Activity:
When you output the entries, begin with the first line and end with the line containing "It latches the", keeping each line exactly as it is.

Excerpted records:
-- ==== Sys2Proof/Certificates/Slice0/Obligations.lean ====
section
/-! DEFINITION. The statements for the provers. -/

open Sys2Proof Sys2Proof.Machine

/-- A step runs the command at the front of the queue. With a command c at the front of the queue of waiting
commands, step is exec of c on the state whose queue is the rest. On an empty queue the block idles (the model's
choice, log entries 1 and 4). -/
def Obligations.StepTakesTheFrontCommand : Prop :=
  (∀ (s : State) (c : Instr) (rest : List Instr), s.pending = c :: rest → step s = exec c { s with pending := rest }) ∧
  (∀ s : State, s.pending = [] → step s = .next s)

/-- HARDWARE_RESET puts every block into its reset state. HARDWARE_RESET completes in every state. It latches the
straps and leaves each block as the reset rules of the chapters say: timebase, receivers, converters with their
rings, both banks, LINK_CONFIG, FILTER_SETS (set 0 a linear interpolator, the others zeros), SET_SELECT,
WEIGHTING and ALARM_RULES with every field of its records, router, lines, weighting states and slice records,
loudness, gain, alarms, assembler, queues and error counts. Every slot of H0 and H1 is zero and invalid, with no
service byte and no alarm driven. The delay store keeps its words. The reset record has the cause and no domain
part. The values of the fields that no rule names are the model's choice (log entry 11). -/
def Obligations.HardwareResetState : Prop :=
  ∀ (s : State) (cause : ResetCause) (rate96 : Bool) (addr : BitVec 6) (mlk : LinkId),
    ∃ t : State, exec (.hardwareReset cause rate96 addr mlk) s = .next t ∧
      t.tb.rate96 = rate96 ∧ t.tb.ref = .absent ∧ t.tb.held = (if rate96 then 262144 else 524288) ∧ t.tb.good = 0 ∧
      t.tb.goodSum = 0 ∧ t.tb.missing = 0 ∧ t.tb.refineCount = 0 ∧ t.tb.refineSum = 0 ∧ t.tb.lastPulse = none ∧
      t.tb.refineFrom = none ∧ t.tb.lost = false ∧ t.tb.hfc = 0#32 ∧ t.tb.phase = 0 ∧ t.tb.slice = 0#32 ∧
      (∀ l : LinkId, t.rx[l].state = .silent ∧ t.rx[l].candidates = 0 ∧ t.rx[l].badRun = 0 ∧ t.rx[l].parityErrors = 0 ∧
        t.rx[l].alignErrors = 0 ∧ t.rx[l].hold = zeroSamples) ∧
      (∀ l : LinkId, t.cv[l].state = .dark ∧ t.cv[l].rampCount = 64 ∧ t.cv[l].last = zeroSamples ∧ t.cv[l].w = 0#32 ∧
        t.cv[l].q0 = 0 ∧ t.cv[l].qInt = 0 ∧ t.cv[l].qApplied = 0 ∧ t.cv[l].filter = none ∧ t.cv[l].g = 64 ∧
        t.cv[l].ring = Vector.replicate 64 zeroSamples ∧ t.cv[l].rInt = 0#32 ∧ t.cv[l].rFrac = 0#24 ∧ t.cv[l].m = 0 ∧
        t.cv[l].n = 0 ∧ t.cv[l].track = 0 ∧ t.cv[l].lc = 0 ∧ t.cv[l].window = 0 ∧ t.cv[l].slips = 0 ∧ t.cv[l].saturations = 0 ∧ t.cv[l].lastSlip = none ∧
        t.tables.linkConfig[l] = { mode := .off, gp := 12, gi := 18 }) ∧
      t.tables.marker = false ∧ t.tables.bankState = .editing ∧ t.tables.pendingInstant = none ∧ t.tables.copyPos = 0 ∧
      t.tables.bank0 = t.tables.bank1 ∧ (∀ p : ProgId, t.tables.bank0.programmes[p] = none) ∧
      (∀ c : ChannelId, t.tables.bank0.slotMap[c] = { primary := none, backup := none, manual := false } ∧
        t.tables.bank0.outputMap[c] = none ∧ t.tables.bank0.regions[c] = none ∧ t.sources[c] = .primary) ∧
      (∀ c : ChannelId, t.lines[c].wptr = 0 ∧ t.lines[c].v = 0 ∧ t.lines[c].cur = 0 ∧ t.lines[c].tgt = 0 ∧
        t.lines[c].move = .idle ∧ t.lines[c].slew = 0 ∧ t.lines[c].g = 64 ∧ t.lines[c].short = false ∧
        t.lines[c].clamped = false ∧ t.meas[c].stage1 = { x1 := 0, x2 := 0, y1 := 0, y2 := 0 } ∧
        t.meas[c].stage2 = { x1 := 0, x2 := 0, y1 := 0, y2 := 0 } ∧
        t.meas[c].building = { acc := 0, peak := 0, fsCount := 0, outClips := 0 } ∧
        t.meas[c].latest = { acc := 0, peak := 0, fsCount := 0, outClips := 0, ms := 0, covers := none }) ∧
      (∀ p : ProgId, t.loud[p] = { history := [], window := none, sum := 0, count := 0 } ∧ t.gain[p].queue = [] ∧
        t.gain[p].tgt = 0 ∧ t.gain[p].app = 0 ∧ t.gain[p].ramp = 0 ∧ t.gain[p].decision = .noLevel ∧
        t.gain[p].gNew = none ∧ t.gain[p].reasons = 0#32 ∧ t.gain[p].command = false ∧ t.gain[p].fader = 64) ∧
      (∀ (set : SetId) (φ : Fin 64) (k : Fin 24), readCell 0 t.tables.filters (set.val * 1536 + φ.val * 24 + k.val) =
        if set = 0 ∧ k = 11 then 4096 * (64 - φ.val : Int) else if set = 0 ∧ k = 12 then 4096 * (φ.val : Int) else 0) ∧
      t.tables.setSelect = #v[some { set := 0, bound := 8388608 }, none, none, none] ∧
      t.weights = t.tables.weighting ∧ t.weights = #v[4194304, 0, 0, 0, 0, 4194304, 0, 0, 0, 0] ∧
      (∀ r : RuleId, t.alarm.rules[r].state = .quiet ∧ t.alarm.rules[r].timer = 0 ∧ t.alarm.rules[r].ack = false ∧
        t.alarm.rules[r].muted = 0#8 ∧ t.alarm.rules[r].switched = 0#32 ∧
        t.tables.ruleRecords[r] = { enabled := false, kind := .silence, subject := 0, threshold := 0, raiseTime := 0,
                                    clearTime := 0, severity := .notice, latch := false, action := .none }) ∧
      t.port.addr = addr ∧ t.port.mlk = mlk ∧ t.port.cause = cause ∧ t.port.domain = none ∧ t.port.relay = [] ∧
      t.port.commands = [] ∧ t.port.replies = [] ∧ t.port.notices = [] ∧ t.port.noticesLost = 0 ∧ t.port.holding = none ∧
      t.port.flight = none ∧ t.port.lastServed = .notice ∧ t.port.seq = 0#8 ∧
      t.port.errors = { crc := 0, header := 0, interrupted := 0, frameFault := 0, timeout := 0, linkLoss := 0,
                        relayOverflow := 0, commandOverflow := 0 } ∧
      t.port.assembler = { collecting := false, buffer := [], expected := none, crc := 0#8, quiet := 0 } ∧
      t.h0 = t.h1 ∧ t.h0.slots = List.replicate 16 { sample := 0#24, valid := false } ∧ t.h0.start = false ∧
      t.h0.present0 = false ∧ t.h0.present1 = false ∧ t.h0.maj = false ∧ t.h0.min = false ∧ t.h0.ntc = false ∧
      t.store = s.store ∧ t.pending = s.pending
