/-! ### setRule -/

@[simp] theorem State.setRule_tb (s : State) (r : RuleId) (x : Rule) : (s.setRule r x).tb = s.tb := rfl
@[simp] theorem State.setRule_rx (s : State) (r : RuleId) (x : Rule) : (s.setRule r x).rx = s.rx := rfl
@[simp] theorem State.setRule_cv (s : State) (r : RuleId) (x : Rule) : (s.setRule r x).cv = s.cv := rfl
@[simp] theorem State.setRule_tables (s : State) (r : RuleId) (x : Rule) : (s.setRule r x).tables = s.tables := rfl
@[simp] theorem State.setRule_sources (s : State) (r : RuleId) (x : Rule) : (s.setRule r x).sources = s.sources := rfl
@[simp] theorem State.setRule_lines (s : State) (r : RuleId) (x : Rule) : (s.setRule r x).lines = s.lines := rfl
@[simp] theorem State.setRule_store (s : State) (r : RuleId) (x : Rule) : (s.setRule r x).store = s.store := rfl
@[simp] theorem State.setRule_meas (s : State) (r : RuleId) (x : Rule) : (s.setRule r x).meas = s.meas := rfl
@[simp] theorem State.setRule_weights (s : State) (r : RuleId) (x : Rule) : (s.setRule r x).weights = s.weights := rfl
@[simp] theorem State.setRule_loud (s : State) (r : RuleId) (x : Rule) : (s.setRule r x).loud = s.loud := rfl
@[simp] theorem State.setRule_gain (s : State) (r : RuleId) (x : Rule) : (s.setRule r x).gain = s.gain := rfl
@[simp] theorem State.setRule_port (s : State) (r : RuleId) (x : Rule) : (s.setRule r x).port = s.port := rfl
@[simp] theorem State.setRule_frame (s : State) (r : RuleId) (x : Rule) : (s.setRule r x).frame = s.frame := rfl
@[simp] theorem State.setRule_h0 (s : State) (r : RuleId) (x : Rule) : (s.setRule r x).h0 = s.h0 := rfl
@[simp] theorem State.setRule_h1 (s : State) (r : RuleId) (x : Rule) : (s.setRule r x).h1 = s.h1 := rfl
@[simp] theorem State.setRule_free (s : State) (r : RuleId) (x : Rule) : (s.setRule r x).free = s.free := rfl
@[simp] theorem State.setRule_pending (s : State) (r : RuleId) (x : Rule) : (s.setRule r x).pending = s.pending := rfl
@[simp] theorem State.setRule_rules (s : State) (r : RuleId) (x : Rule) :
    (s.setRule r x).alarm.rules = s.alarm.rules.set r.val x := rfl
@[simp] theorem State.setRule_due (s : State) (r : RuleId) (x : Rule) : (s.setRule r x).alarm.due = s.alarm.due := rfl
theorem State.setRule_get_self (s : State) (r : RuleId) (x : Rule) : (s.setRule r x).alarm.rules[r] = x := by simp
theorem State.setRule_get_ne (s : State) (r k : RuleId) (x : Rule) (h : k ≠ r) :
    (s.setRule r x).alarm.rules[k] = s.alarm.rules[k] := by
  have : r.val ≠ k.val := fun hv => h (Fin.ext hv.symm)
  simp [this]

/-! ### setTb -/

@[simp] theorem State.setTb_tb (s : State) (x : Timebase) : (s.setTb x).tb = x := rfl
@[simp] theorem State.setTb_rx (s : State) (x : Timebase) : (s.setTb x).rx = s.rx := rfl
@[simp] theorem State.setTb_cv (s : State) (x : Timebase) : (s.setTb x).cv = s.cv := rfl
@[simp] theorem State.setTb_tables (s : State) (x : Timebase) : (s.setTb x).tables = s.tables := rfl
@[simp] theorem State.setTb_sources (s : State) (x : Timebase) : (s.setTb x).sources = s.sources := rfl
@[simp] theorem State.setTb_lines (s : State) (x : Timebase) : (s.setTb x).lines = s.lines := rfl
@[simp] theorem State.setTb_store (s : State) (x : Timebase) : (s.setTb x).store = s.store := rfl
@[simp] theorem State.setTb_meas (s : State) (x : Timebase) : (s.setTb x).meas = s.meas := rfl
@[simp] theorem State.setTb_weights (s : State) (x : Timebase) : (s.setTb x).weights = s.weights := rfl
@[simp] theorem State.setTb_loud (s : State) (x : Timebase) : (s.setTb x).loud = s.loud := rfl
@[simp] theorem State.setTb_gain (s : State) (x : Timebase) : (s.setTb x).gain = s.gain := rfl
@[simp] theorem State.setTb_alarm (s : State) (x : Timebase) : (s.setTb x).alarm = s.alarm := rfl
@[simp] theorem State.setTb_port (s : State) (x : Timebase) : (s.setTb x).port = s.port := rfl
@[simp] theorem State.setTb_frame (s : State) (x : Timebase) : (s.setTb x).frame = s.frame := rfl
@[simp] theorem State.setTb_h0 (s : State) (x : Timebase) : (s.setTb x).h0 = s.h0 := rfl
@[simp] theorem State.setTb_h1 (s : State) (x : Timebase) : (s.setTb x).h1 = s.h1 := rfl
@[simp] theorem State.setTb_free (s : State) (x : Timebase) : (s.setTb x).free = s.free := rfl
@[simp] theorem State.setTb_pending (s : State) (x : Timebase) : (s.setTb x).pending = s.pending := rfl

/-! ### setTables -/

@[simp] theorem State.setTables_tb (s : State) (x : Tables) : (s.setTables x).tb = s.tb := rfl
@[simp] theorem State.setTables_rx (s : State) (x : Tables) : (s.setTables x).rx = s.rx := rfl
@[simp] theorem State.setTables_cv (s : State) (x : Tables) : (s.setTables x).cv = s.cv := rfl
@[simp] theorem State.setTables_tables (s : State) (x : Tables) : (s.setTables x).tables = x := rfl
@[simp] theorem State.setTables_sources (s : State) (x : Tables) : (s.setTables x).sources = s.sources := rfl
@[simp] theorem State.setTables_lines (s : State) (x : Tables) : (s.setTables x).lines = s.lines := rfl
@[simp] theorem State.setTables_store (s : State) (x : Tables) : (s.setTables x).store = s.store := rfl
@[simp] theorem State.setTables_meas (s : State) (x : Tables) : (s.setTables x).meas = s.meas := rfl
@[simp] theorem State.setTables_weights (s : State) (x : Tables) : (s.setTables x).weights = s.weights := rfl
@[simp] theorem State.setTables_loud (s : State) (x : Tables) : (s.setTables x).loud = s.loud := rfl
@[simp] theorem State.setTables_gain (s : State) (x : Tables) : (s.setTables x).gain = s.gain := rfl
@[simp] theorem State.setTables_alarm (s : State) (x : Tables) : (s.setTables x).alarm = s.alarm := rfl
@[simp] theorem State.setTables_port (s : State) (x : Tables) : (s.setTables x).port = s.port := rfl
@[simp] theorem State.setTables_frame (s : State) (x : Tables) : (s.setTables x).frame = s.frame := rfl
@[simp] theorem State.setTables_h0 (s : State) (x : Tables) : (s.setTables x).h0 = s.h0 := rfl
@[simp] theorem State.setTables_h1 (s : State) (x : Tables) : (s.setTables x).h1 = s.h1 := rfl
@[simp] theorem State.setTables_free (s : State) (x : Tables) : (s.setTables x).free = s.free := rfl
@[simp] theorem State.setTables_pending (s : State) (x : Tables) : (s.setTables x).pending = s.pending := rfl

/-! ### setPort -/

@[simp] theorem State.setPort_tb (s : State) (x : Port) : (s.setPort x).tb = s.tb := rfl
@[simp] theorem State.setPort_rx (s : State) (x : Port) : (s.setPort x).rx = s.rx := rfl
@[simp] theorem State.setPort_cv (s : State) (x : Port) : (s.setPort x).cv = s.cv := rfl
@[simp] theorem State.setPort_tables (s : State) (x : Port) : (s.setPort x).tables = s.tables := rfl
@[simp] theorem State.setPort_sources (s : State) (x : Port) : (s.setPort x).sources = s.sources := rfl
@[simp] theorem State.setPort_lines (s : State) (x : Port) : (s.setPort x).lines = s.lines := rfl
@[simp] theorem State.setPort_store (s : State) (x : Port) : (s.setPort x).store = s.store := rfl
@[simp] theorem State.setPort_meas (s : State) (x : Port) : (s.setPort x).meas = s.meas := rfl
@[simp] theorem State.setPort_weights (s : State) (x : Port) : (s.setPort x).weights = s.weights := rfl
@[simp] theorem State.setPort_loud (s : State) (x : Port) : (s.setPort x).loud = s.loud := rfl
@[simp] theorem State.setPort_gain (s : State) (x : Port) : (s.setPort x).gain = s.gain := rfl
@[simp] theorem State.setPort_alarm (s : State) (x : Port) : (s.setPort x).alarm = s.alarm := rfl
@[simp] theorem State.setPort_port (s : State) (x : Port) : (s.setPort x).port = x := rfl
@[simp] theorem State.setPort_frame (s : State) (x : Port) : (s.setPort x).frame = s.frame := rfl
@[simp] theorem State.setPort_h0 (s : State) (x : Port) : (s.setPort x).h0 = s.h0 := rfl
@[simp] theorem State.setPort_h1 (s : State) (x : Port) : (s.setPort x).h1 = s.h1 := rfl
@[simp] theorem State.setPort_free (s : State) (x : Port) : (s.setPort x).free = s.free := rfl
@[simp] theorem State.setPort_pending (s : State) (x : Port) : (s.setPort x).pending = s.pending := rfl

/-! ### setFrame -/

@[simp] theorem State.setFrame_tb (s : State) (x : Frame) : (s.setFrame x).tb = s.tb := rfl
@[simp] theorem State.setFrame_rx (s : State) (x : Frame) : (s.setFrame x).rx = s.rx := rfl
@[simp] theorem State.setFrame_cv (s : State) (x : Frame) : (s.setFrame x).cv = s.cv := rfl
@[simp] theorem State.setFrame_tables (s : State) (x : Frame) : (s.setFrame x).tables = s.tables := rfl
@[simp] theorem State.setFrame_sources (s : State) (x : Frame) : (s.setFrame x).sources = s.sources := rfl
@[simp] theorem State.setFrame_lines (s : State) (x : Frame) : (s.setFrame x).lines = s.lines := rfl
@[simp] theorem State.setFrame_store (s : State) (x : Frame) : (s.setFrame x).store = s.store := rfl
@[simp] theorem State.setFrame_meas (s : State) (x : Frame) : (s.setFrame x).meas = s.meas := rfl
@[simp] theorem State.setFrame_weights (s : State) (x : Frame) : (s.setFrame x).weights = s.weights := rfl
@[simp] theorem State.setFrame_loud (s : State) (x : Frame) : (s.setFrame x).loud = s.loud := rfl
@[simp] theorem State.setFrame_gain (s : State) (x : Frame) : (s.setFrame x).gain = s.gain := rfl
@[simp] theorem State.setFrame_alarm (s : State) (x : Frame) : (s.setFrame x).alarm = s.alarm := rfl
@[simp] theorem State.setFrame_port (s : State) (x : Frame) : (s.setFrame x).port = s.port := rfl
@[simp] theorem State.setFrame_frame (s : State) (x : Frame) : (s.setFrame x).frame = x := rfl
@[simp] theorem State.setFrame_h0 (s : State) (x : Frame) : (s.setFrame x).h0 = s.h0 := rfl
@[simp] theorem State.setFrame_h1 (s : State) (x : Frame) : (s.setFrame x).h1 = s.h1 := rfl
@[simp] theorem State.setFrame_free (s : State) (x : Frame) : (s.setFrame x).free = s.free := rfl
@[simp] theorem State.setFrame_pending (s : State) (x : Frame) : (s.setFrame x).pending = s.pending := rfl

/-! ### setAlarm -/

@[simp] theorem State.setAlarm_tb (s : State) (x : Alarm) : (s.setAlarm x).tb = s.tb := rfl
@[simp] theorem State.setAlarm_rx (s : State) (x : Alarm) : (s.setAlarm x).rx = s.rx := rfl
@[simp] theorem State.setAlarm_cv (s : State) (x : Alarm) : (s.setAlarm x).cv = s.cv := rfl
@[simp] theorem State.setAlarm_tables (s : State) (x : Alarm) : (s.setAlarm x).tables = s.tables := rfl
@[simp] theorem State.setAlarm_sources (s : State) (x : Alarm) : (s.setAlarm x).sources = s.sources := rfl
@[simp] theorem State.setAlarm_lines (s : State) (x : Alarm) : (s.setAlarm x).lines = s.lines := rfl
@[simp] theorem State.setAlarm_store (s : State) (x : Alarm) : (s.setAlarm x).store = s.store := rfl
@[simp] theorem State.setAlarm_meas (s : State) (x : Alarm) : (s.setAlarm x).meas = s.meas := rfl
@[simp] theorem State.setAlarm_weights (s : State) (x : Alarm) : (s.setAlarm x).weights = s.weights := rfl
@[simp] theorem State.setAlarm_loud (s : State) (x : Alarm) : (s.setAlarm x).loud = s.loud := rfl
@[simp] theorem State.setAlarm_gain (s : State) (x : Alarm) : (s.setAlarm x).gain = s.gain := rfl
@[simp] theorem State.setAlarm_alarm (s : State) (x : Alarm) : (s.setAlarm x).alarm = x := rfl
@[simp] theorem State.setAlarm_port (s : State) (x : Alarm) : (s.setAlarm x).port = s.port := rfl
@[simp] theorem State.setAlarm_frame (s : State) (x : Alarm) : (s.setAlarm x).frame = s.frame := rfl
@[simp] theorem State.setAlarm_h0 (s : State) (x : Alarm) : (s.setAlarm x).h0 = s.h0 := rfl
@[simp] theorem State.setAlarm_h1 (s : State) (x : Alarm) : (s.setAlarm x).h1 = s.h1 := rfl
@[simp] theorem State.setAlarm_free (s : State) (x : Alarm) : (s.setAlarm x).free = s.free := rfl
@[simp] theorem State.setAlarm_pending (s : State) (x : Alarm) : (s.setAlarm x).pending = s.pending := rfl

Exercise answer:
-- ==== Sys2Proof/Certificates/Slice0/Obligations.lean ====
section
/-! DEFINITION. The statements for the provers. -/

open Sys2Proof Sys2Proof.Machine

/-- A step runs the command at the front of the queue. With a command c at the front of the queue of waiting
commands, step is exec of c on the state whose queue is the rest. On an empty queue the block idles (the model's
choice, log entries 1 and 4). -/
def Obligations.StepTakesTheFrontCommand : Prop :=
  (∀ (s : State) (c : Instr) (rest : List Instr), s.pending = c :: rest → step s = exec c { s with pending := rest }) ∧
  (∀ s : State, s.pending = [] → step s = .next s)

/-- HARDWARE_RESET puts every block into its reset state. HARDWARE_RESET completes in every state. It latches the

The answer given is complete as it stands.